He said he spent the past nine months exploring what made the most sense, which led the firm to its latest proposal.

“We went back to the city a month ago, and they were very receptive,” Polikov said. 

The project, called South Spring, could cost up to $500M, The Atlanta Journal-Constitution reported. That includes a new office building, which would be nearly unprecedented in a market with record-high vacancy and developers offloading new buildings that didn't land tenants.

“We’re really, seriously looking at the potential for Class-A office there,” Polikov said. “It’s already a corporate center, and there’s not a lot of land left for corporate office there.”

Still, Rass faces an uphill climb to realize its vision. Smyrna, which annexed the 8.7-acre parcel encompassing 2800 and 2810 Spring Road in 2021, would need the city council to approve building towers above eight stories, the AJC reported.
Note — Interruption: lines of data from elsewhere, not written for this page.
/-! ### Reset -/

/-- R40: the values the spec gives for the state after reset. -/
def Obligations.ResetValues : Prop :=
  State.reset.phase = .uninitialized ∧ phaseCode State.reset.phase = 0#2 ∧ State.reset.driver = none ∧
  State.reset.ownsLine = false ∧ State.reset.status = .ok ∧ statusCode State.reset.status = 0#4 ∧
  State.reset.busy = false ∧ State.reset.line = .z ∧ State.reset.wire = [] ∧ txCount State.reset = 0 ∧
  ownPin State.reset = none

/-- R250, R251: the reset input between commands, and a power cycle, put the block at its reset values from any state,
busy or not; a pin the block held goes back; nothing goes on the line. The strip keeps its colours at a reset, and powers
up with free ones at a power cycle (log 5). That every other claimant keeps its pin, through a power cycle too, is the
model's choice (log 10): the spec leaves `claimed` unspecified there (R40). -/
def Obligations.ResetInputRestoresResetValues : Prop :=
  ∀ (s : State) (rest : List Input), s.inputs = .reset :: rest ∨ s.inputs = .powerCycle :: rest →
    ∃ t, step s = .next t ∧
      t = { s with
        phase := State.reset.phase, driver := State.reset.driver, ownsLine := State.reset.ownsLine
        status := State.reset.status, busy := State.reset.busy, line := State.reset.line, rsp := none, wire := []
        inputs := rest, claimed := t.claimed, shown := t.shown, freeIndex := t.freeIndex } ∧
      (∀ q, q ∈ t.claimed ↔ q ∈ s.claimed ∧ ownPin s ≠ some q) ∧
      (s.inputs = .reset :: rest → t.shown = s.shown ∧ t.freeIndex = s.freeIndex) ∧
      t.shown.length = s.shown.length

/-- R252: a reset that ends a command leaves the state of a reset between commands, with no response; a transmission
it cuts short shows on the strip only, each LED as before or as sent (the latch model of log 5). -/
def Obligations.ResetEndsACommandWithoutResponse : Prop :=
  ∀ (s : State) (w : CmdWord) (rest : List Input), s.inputs = .resetDuring w :: rest →
    ∃ t u, step { s with inputs := .reset :: rest } = .next t ∧ step s = .next u ∧ u.rsp = none ∧
      u = { t with shown := u.shown, draws := u.draws, freeIndex := u.freeIndex } ∧
      u.shown.length = s.shown.length ∧
      ∀ j : Nat, u.shown[j]? = s.shown[j]? ∨
        ∃ i seq, decode w = .ok i ∧ sending i s = some seq ∧ j < seq.length ∧ u.shown[j]? = seq[j]?

/-! ### The whole machine -/

/-- R20, R21, R25, R28, R32, R41, R110, R136, R153: every step keeps the machine's invariant. -/
def Obligations.StepKeepsTheInvariant : Prop :=
  ∀ s t : State, s.Inv → step s = .next t → t.Inv

/-- R40: the invariant holds after reset. -/
def Obligations.ResetMeetsTheInvariant : Prop := State.reset.Inv

/-- R111, R220: from a state with the invariant a step answers a next state, unless it is a NEW beyond `MAX_PIXELS`,
which is refused by name. No other stop exists. -/
def Obligations.StepAnswersFromTheInvariant : Prop :=
  ∀ s : State, s.Inv → (∃ t, step s = .next t) ∨
    (step s = .refused .tooManyPixels ∧ ∃ w rest p n, s.inputs = .command w :: rest ∧
      decode w = .ok (.new p n) ∧ s.cfg.maxPixels.toNat < n)

/-- R74, R90, R190, R220: no error stops the block. Of commands among which no NEW exceeds `MAX_PIXELS` (R131, refused by
the model, log 11), each is taken in its turn and answered, and the run comes to its end. -/
def Obligations.EveryProgramRunsToItsEnd : Prop :=
  ∀ s : State, s.Inv → onlyCommands s.cfg s.inputs →
    (∃ t, core.run s.inputs.length s = .next t ∧ t.inputs = [] ∧ t.Inv) ∧
    ∀ k, k < s.inputs.length →
      ∃ u, core.run (k + 1) s = .next u ∧ u.inputs = s.inputs.drop (k + 1) ∧ u.rsp = some u.status

/-- R25, R162, R163: `Released` is terminal. However long the run, without a reset the phase stays and neither the
line, the wire nor the strip changes. -/
def Obligations.ReleasedIsTerminal : Prop :=
  ∀ (n : Nat) (s t : State), s.phase = .released → noReset s.inputs → core.run n s = .next t →
    t.phase = .released ∧ t.driver = s.driver ∧ t.ownsLine = s.ownsLine ∧ t.line = s.line ∧ t.wire = s.wire ∧
    t.shown = s.shown

/-- R4: no entry point reads colour data back to the caller. Two states that differ only in the colours in the buffer
answer every command with the same status, and leave the same phase, handle, line, allocator and count of
transmissions. -/
def Obligations.AnswersDoNotDependOnColours : Prop :=
  ∀ (i : Instr) (s t : State) (d : Driver) (other : List Pixel), s.driver = some d →
    other.length = d.buf.length → exec i s = .next t →
    ∃ u, exec i { s with driver := some { d with buf := other } } = .next u ∧ u.status = t.status ∧
      u.rsp = t.rsp ∧ u.phase = t.phase ∧ u.ownsLine = t.ownsLine ∧ u.line = t.line ∧ u.claimed = t.claimed ∧
      u.busy = t.busy ∧ u.wire.map Transmission.complete = t.wire.map Transmission.complete ∧
      u.wire.map (fun x => x.bits.length) = t.wire.map (fun x => x.bits.length)

/-- R7, R34, R65: the configuration, the channel order among it, is constant: no step changes it. -/
def Obligations.ConfigurationIsConstant : Prop :=
  ∀ s t : State, step s = .next t → t.cfg = s.cfg
end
The other challenges include finding commercial tenants and securing debt and equity in a market that has remained largely frozen since last summer. Rass tapped Avison Young to lease the project and scour the capital markets for financing, Polikov said. The application says the development could open by 2028, but Polikov said between 2029 and 2030 is a more reasonable timeline.

“This is a project that is going to require an institutional — well, not just institutional, but a substantial equity partner,” he said, adding that Rass is open to selling some of the development rights to the project. “The office is not something we’re reliant on. If we find that we can’t get preleased and financed for the office part, we’ll still do a four-star hotel.”